▶ [Assignment]: Below are the records; copy exactly the stretch from the line containing "match h.tok 0, h.tok 1 with" through the line containing "[1] else []) ++", both ends included, and nothing else.

▶ [Input data]:
-- ==== Sys2Proof/Machine/RouterOps.lean ====
section
/-! DEFINITION. The eight router operators (14 R355-R371). -/
namespace Sys2Proof.Machine

/-! ## Pairing (07 R165) -/

/-- The error token with cause CUTSKEW that a unit emits. -/
def skewTok (u : UnitRef) : Token := errorToken fCUTSKEW (unitOrigin u) 0

/-- Two paired heads: what is consumed, and the token emitted; none where both are data and the operation's result goes
out. -/
structure Paired where
  ca  : Bool
  cb  : Bool
  tok : Option Token
  deriving DecidableEq, Repr

/-- R165 for two inputs. -/
def pair2 (u : UnitRef) (a b : Token) : Paired :=
  if isErr a then ⟨true, true, some a⟩
  else if isErr b then ⟨true, true, some b⟩
  else if isCut a && isCut b then
    ⟨cutRank a ≤ cutRank b, cutRank b ≤ cutRank a, some (cutTok (min (cutRank a) (cutRank b)))⟩
  else if isCut a then ⟨false, true, some (skewTok u)⟩
  else if isCut b then ⟨true, false, some (skewTok u)⟩
  else ⟨true, true, none⟩

/-- R165 for three inputs: a with b, and their outcome with c. -/
def pair3 (u : UnitRef) (a b c : Token) : Bool × Bool × Bool × Option Token :=
  let p := pair2 u a b
  let o := p.tok.getD (fullTok 0)
  let q := pair2 u o c
  (p.ca && q.ca, p.cb && q.ca, q.cb, if p.tok.isNone && q.tok.isNone then none else q.tok)

/-! ## Firing (14 R355, R356) -/

/-- What a firing consumes, sends, and leaves. -/
structure SlotFire where
  eat   : List Nat
  sends : List (Nat × Token)
  st    : SlotState
  deriving DecidableEq, Repr

/-- Heads of an operator slot's inputs; a hold marker and a bubble are no heads for the rule. -/
structure SlotHeads where
  i0 : Option Arrived := none
  i1 : Option Arrived := none
  i2 : Option Arrived := none
  i3 : Option Arrived := none
  deriving DecidableEq, Repr

/-- The head at a port. -/
def SlotHeads.get (h : SlotHeads) (p : Nat) : Option Arrived :=
  match p with | 0 => h.i0 | 1 => h.i1 | 2 => h.i2 | _ => h.i3

/-- The head token at a port. -/
def SlotHeads.tok (h : SlotHeads) (p : Nat) : Option Token := (h.get p).map (·.tok)

/-- The buffer head of an operator slot's input. -/
def slotHead (g : Stage) (x : Region) (tile oslot p : Nat) : Option Arrived :=
  match inKey g x tile (slotEnd oslot p) with
  | some k => headBuf g k
  | none => none

/-- A head that the rule may see: neither a hold marker nor a bubble. -/
def ruleHead (a : Option Arrived) : Option Arrived := a.filter fun h => !isHold h.tok && !isBubble h.tok

/-- The heads of all four inputs as the rule sees them. -/
def slotHeads (g : Stage) (x : Region) (tile oslot : Nat) : SlotHeads :=
  { i0 := ruleHead (slotHead g x tile oslot 0), i1 := ruleHead (slotHead g x tile oslot 1)
    i2 := ruleHead (slotHead g x tile oslot 2), i3 := ruleHead (slotHead g x tile oslot 3) }

/-- A head that an operator does not accept (07 R162, 14 R356). -/
def slotTagFault (rop : Nat) (t : Token) : Bool :=
  isReserved t || (isStart t && rop ≠ 0 && rop ≠ 5) || (isCont t && rop ≠ 0 && rop ≠ 5 && rop ≠ 6)

/-- Discard the bubbles that have reached an operator slot's inputs. -/
def dropSlotBubbles (s : State) (x : Region) (stage tile oslot : Nat) : State :=
  (List.range 4).foldl (fun s p =>
    match inKey (getStage s stage) x tile (slotEnd oslot p) with
    | some k => match headBuf (getStage s stage) k with
      | some h => if isBubble h.tok then popBuf s stage k else s
      | none => s
    | none => s) s

/-- Whether every output a firing writes has credit. -/
def sendsRoom (g : Stage) (x : Region) (tile oslot : Nat) (l : List (Nat × Token)) : Bool :=
  l.all fun q => match outKey g x tile (slotEnd oslot q.1) with
    | some k => hasRoom g k q.2
    | none => true

/-- Perform a firing. -/
def applyFire (s : State) (x : Region) (stage tile oslot : Nat) (f : SlotFire) : State :=
  let s := f.eat.foldl (fun s p =>
    match inKey (getStage s stage) x tile (slotEnd oslot p) with
    | some k => popBuf s stage k
    | none => s) s
  let s := f.sends.foldl (fun s q =>
    match outKey (getStage s stage) x tile (slotEnd oslot q.1) with
    | some k => pushBuf s stage k q.2 x.fc
    | none => s) s
  modSlot s stage tile oslot fun _ => f.st

/-- The reference of an operator slot. -/
def slotRef (stage tile oslot : Nat) : UnitRef := { stage, slot := 16 + 4 * tile + oslot }

/-- One fc of an operator slot: it is live, holds this operator, and is not held; bubbles are discarded, a tag it does not
accept is a fault, and its rule fires where every output has credit. -/
def runSlot (rop : Nat) (rule : Nat → SlotHeads → SlotState → Option SlotFire) (stage tile oslot : Nat) (s : State) : State :=
  match regionOf s stage with
  | none => s
  | some (r, x) =>
    let g := getStage s stage
    let st := getSlot s stage tile oslot
    if !regionLive x || slotRop g x tile oslot ≠ rop || st.held || 4 ≤ tile || 4 ≤ oslot then s
    else
      let s := dropSlotBubbles s x stage tile oslot
      let g := getStage s stage
      let h := slotHeads g x tile oslot
      if (List.range 4).any fun p => match h.tok p with | some t => slotTagFault rop t | none => false then
        markFault s r (slotRef stage tile oslot) fTOKTAG 0 false
      else
        match rule ((slotWord g x tile oslot).getD 0).toNat h st with
        | some f => if sendsRoom g x tile oslot f.sends then applyFire s x stage tile oslot f else s
        | none => s

/-- MOD of a router slot word. -/
def ropMod (w : Nat) : Nat := bits w 49 5
/-- PARAM of a router slot word. -/
def ropParam (w : Nat) : Nat := bits w 17 32

/-- The control value of a token (R358). -/
def controlValue (w : Nat) (t : Token) : Nat :=
  let l := ropMod w / 2
  (if t.mask.getLsbD l then lane t.data l % 2 else 0) ^^^ (ropMod w % 2)

/-- Data or error. -/
def isVal (t : Token) : Bool := isData t || isErr t

/-! ## pass, steer, merge (R361-R363) -/

/-- PASS. -/
def rulePass (_ : Nat) (h : SlotHeads) (st : SlotState) : Option SlotFire :=
  (h.tok 0).map fun t => { eat := [0], sends := [(0, t)], st }

/-- STEER. -/
def ruleSteer (u : UnitRef) (w : Nat) (h : SlotHeads) (st : SlotState) : Option SlotFire :=
  match h.tok 0, h.tok 2 with
  | some d, some c =>
    if isVal d && isData c then some { eat := [0, 2], sends := [(controlValue w c, d)], st }
    else if isErr c then
      let e := if isErr d then d else c
      some { eat := if isCut d then [2] else [0, 2], sends := [(0, e), (1, e)], st }
    else if isCut d && isCut c then
      let rk := min (cutRank d) (cutRank c)
      some { eat := (if cutRank d = rk then [0] else []) ++ (if cutRank c = rk then [2] else []),
             sends := [(0, cutTok rk), (1, cutTok rk)], st }
    else
      let e := skewTok u
      some { eat := if isCut d then [2] else [0], sends := [(0, e), (1, e)], st }
  | _, _ => none

/-- MERGE. -/
def ruleMerge (u : UnitRef) (w : Nat) (h : SlotHeads) (st : SlotState) : Option SlotFire :=
  match h.tok 2 with
  | none => none
  | some c =>
    if isData c then
      let k := controlValue w c
      match h.tok k with
      | none => none
      | some d =>
        if isVal d then some { eat := [k, 2], sends := [(0, d)], st }
        else some { eat := [2], sends := [(0, skewTok u)], st }
    else
      match h.tok 0, h.tok 1 with
      | some a, some b =>
        if isErr c then some { eat := [0, 1, 2], sends := [(0, c)], st }
        else if isCut a && isCut b then
          let rk := min (min (cutRank a) (cutRank b)) (cutRank c)
          some { eat := (if cutRank a = rk then [0] else []) ++ (if cutRank b = rk then [1] else []) ++
                   (if cutRank c = rk then [2] else []), sends := [(0, cutTok rk)], st }
        else
          let e := if isErr a then a else if isErr b then b else skewTok u
          if isErr a || isErr b then some { eat := [0, 1, 2], sends := [(0, e)], st }
          else some { eat := (if isCut a then [] else [0]) ++ (if isCut b then [] else [1]), sends := [(0, e)], st }
      | _, _ => none

/-! ## carry, invar (R365-R367) -/

/-- CARRY: residue of a hold stands ahead of the feedback input (12 R303). While the slot collects residue (`started`), each
feedback token joins it (12 R300). -/
def ruleCarry (w : Nat) (h : SlotHeads) (st : SlotState) : Option SlotFire :=
  let endRank := ropMod w % 8
  if st.started then (h.tok 1).map fun t => { eat := [1], sends := [], st := { st with residue := st.residue ++ [t] } }
  else if !st.phase then
    match h.tok 0 with
    | some i =>
      if isCut i then some { eat := [0], sends := [(0, i)], st }
      else some { eat := [0], sends := [(0, i)], st := { st with phase := true } }
    | none => none
  else
    let fb := fun (f : Token) (eat : List Nat) (st : SlotState) =>
      if isVal f || cutRank f < endRank then some { eat, sends := [(0, f)], st : SlotFire }
      else some { eat, sends := [], st := { st with phase := false } }
    match st.residue with
    | f :: rest => fb f [] { st with residue := rest }
    | [] => match h.tok 1 with
      | some f => fb f [1] st
      | none => none

/-- INVAR: the held value is the one stored token. -/
def ruleInvar (w : Nat) (h : SlotHeads) (st : SlotState) : Option SlotFire :=
  let endRank := ropMod w % 8
  match st.toks with
  | [] =>
    match h.tok 0 with
    | some v =>
      if isCut v then some { eat := [0], sends := [(0, v)], st }
      else some { eat := [0], sends := [], st := { st with phase := true, toks := [v] } }
    | none => none
  | v :: _ =>
    match h.tok 1 with
    | some t =>
      if isErr t then some { eat := [1], sends := [(0, t)], st }
      else if isCut t then
        some { eat := [1], sends := [(0, t)], st := if endRank ≤ cutRank t then { st with phase := false, toks := [] } else st }
      else some { eat := [1], sends := [(0, v)], st }
    | none => none

/-! ## fork, join, permit (R368-R371) -/

/-- The greatest of a list. -/
def maxOf (l : List Nat) : Nat := l.foldl max 0

/-- FORK: take a token where the store and every window allow it, then send each output its oldest owed copy where it has
credit, and free what every output has been sent. `credit b t` says that output `b` can take `t`. -/
def ruleFork (outs : List Nat) (credit : Nat → Token → Bool) (w : Nat) (h : SlotHeads) (st : SlotState) : Option SlotFire :=
  let windows := outs.all fun b => st.lags.getD b 0 ≤ bits (ropParam w) (4 * b) 4
  let taken := match h.tok 0 with
    | some t => if st.toks.length < 16 && windows then some t else none
    | none => none
  let toks := st.toks ++ taken.toList
  let lags := (List.range 4).map fun b =>
    if outs.contains b then st.lags.getD b 0 + taken.toList.length else 0
  let sends := outs.filterMap fun b =>
    let l := lags.getD b 0
    if l = 0 then none
    else match toks[toks.length - l]? with
      | some t => if credit b t then some (b, t) else none
      | none => none
  let lags' := (List.range 4).map fun b => lags.getD b 0 - (if sends.any (·.1 == b) then 1 else 0)
  if taken.isNone && sends.isEmpty then none
  else some { eat := if taken.isSome then [0] else [], sends,
              st := { st with toks := toks.drop (toks.length - maxOf lags'), lags := lags' } }

/-- JOIN: every routed input holds a head; the first error in port order stands in place of input 0's token. -/
def ruleJoin (ins : List Nat) (_ : Nat) (h : SlotHeads) (st : SlotState) : Option SlotFire :=
  let ts := ins.filterMap h.tok
  if ts.length ≠ ins.length then none
  else
    match ts with
    | [] => none
    | t :: _ => some { eat := ins, sends := [(0, (ts.find? isErr).getD t)], st }

/-- The routed request whose head arrived earliest, ties to the lower port. -/
def earliestRequest (h : SlotHeads) : List Nat → Option Nat
  | [] => none
  | k :: ks =>
    match h.get k, earliestRequest h ks with
    | some a, some j => match h.get j with
      | some b => if a.at_ ≤ b.at_ then some k else some j
      | none => some k
    | some _, none => some k
    | none, r => r

/-- PERMIT: a data or error token at input 3 is the permit. -/
def rulePermit (_ : Nat) (h : SlotHeads) (st : SlotState) : Option SlotFire :=
  match earliestRequest h [0, 1, 2] with
  | none => none
  | some k =>
    match h.tok k with
    | none => none
    | some q =>
      if isCut q then some { eat := [k], sends := [(k, q)], st }
      else
        match h.tok 3 with
        | some p => if isVal p then some { eat := [k, 3], sends := [(k, if isErr p then p else q)], st } else none
        | none => none

/-- Permit misuse (R371): a cut at input 3's head, the bubbles before it discarded, or a token that has entered its buffer behind
MAXP data or error tokens. Hold markers, which have a place of their own (12 R298), and bubbles are no such tokens.
[DEDUCED, log 28] -/
def permitMisuse (g : Stage) (x : Region) (tile oslot : Nat) : Bool :=
  match inKey g x tile (slotEnd oslot 3), slotWord g x tile oslot with
  | some k, some w =>
    let l := ((getBuf g k).map (·.tok)).filter fun t => !isBubble t
    let ts := l.filter fun t => !isHold t
    (match l with | t :: _ => isCut t | [] => false) || (ts ≠ [] && wbits w 17 4 ≤ (ts.dropLast.filter isVal).length)
  | _, _ => false

/-! ## The operators of the table -/

def execPass (stage tile oslot : Nat) (s : State) : Result State := .next (runSlot 0 rulePass stage tile oslot s)
def execSteer (stage tile oslot : Nat) (s : State) : Result State :=
  .next (runSlot 1 (ruleSteer (slotRef stage tile oslot)) stage tile oslot s)
def execMerge (stage tile oslot : Nat) (s : State) : Result State :=
  .next (runSlot 2 (ruleMerge (slotRef stage tile oslot)) stage tile oslot s)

▶ [Response to this task]:
      match h.tok 0, h.tok 1 with
      | some a, some b =>
        if isErr c then some { eat := [0, 1, 2], sends := [(0, c)], st }
        else if isCut a && isCut b then
          let rk := min (min (cutRank a) (cutRank b)) (cutRank c)
          some { eat := (if cutRank a = rk then [0] else []) ++ (if cutRank b = rk then [1] else []) ++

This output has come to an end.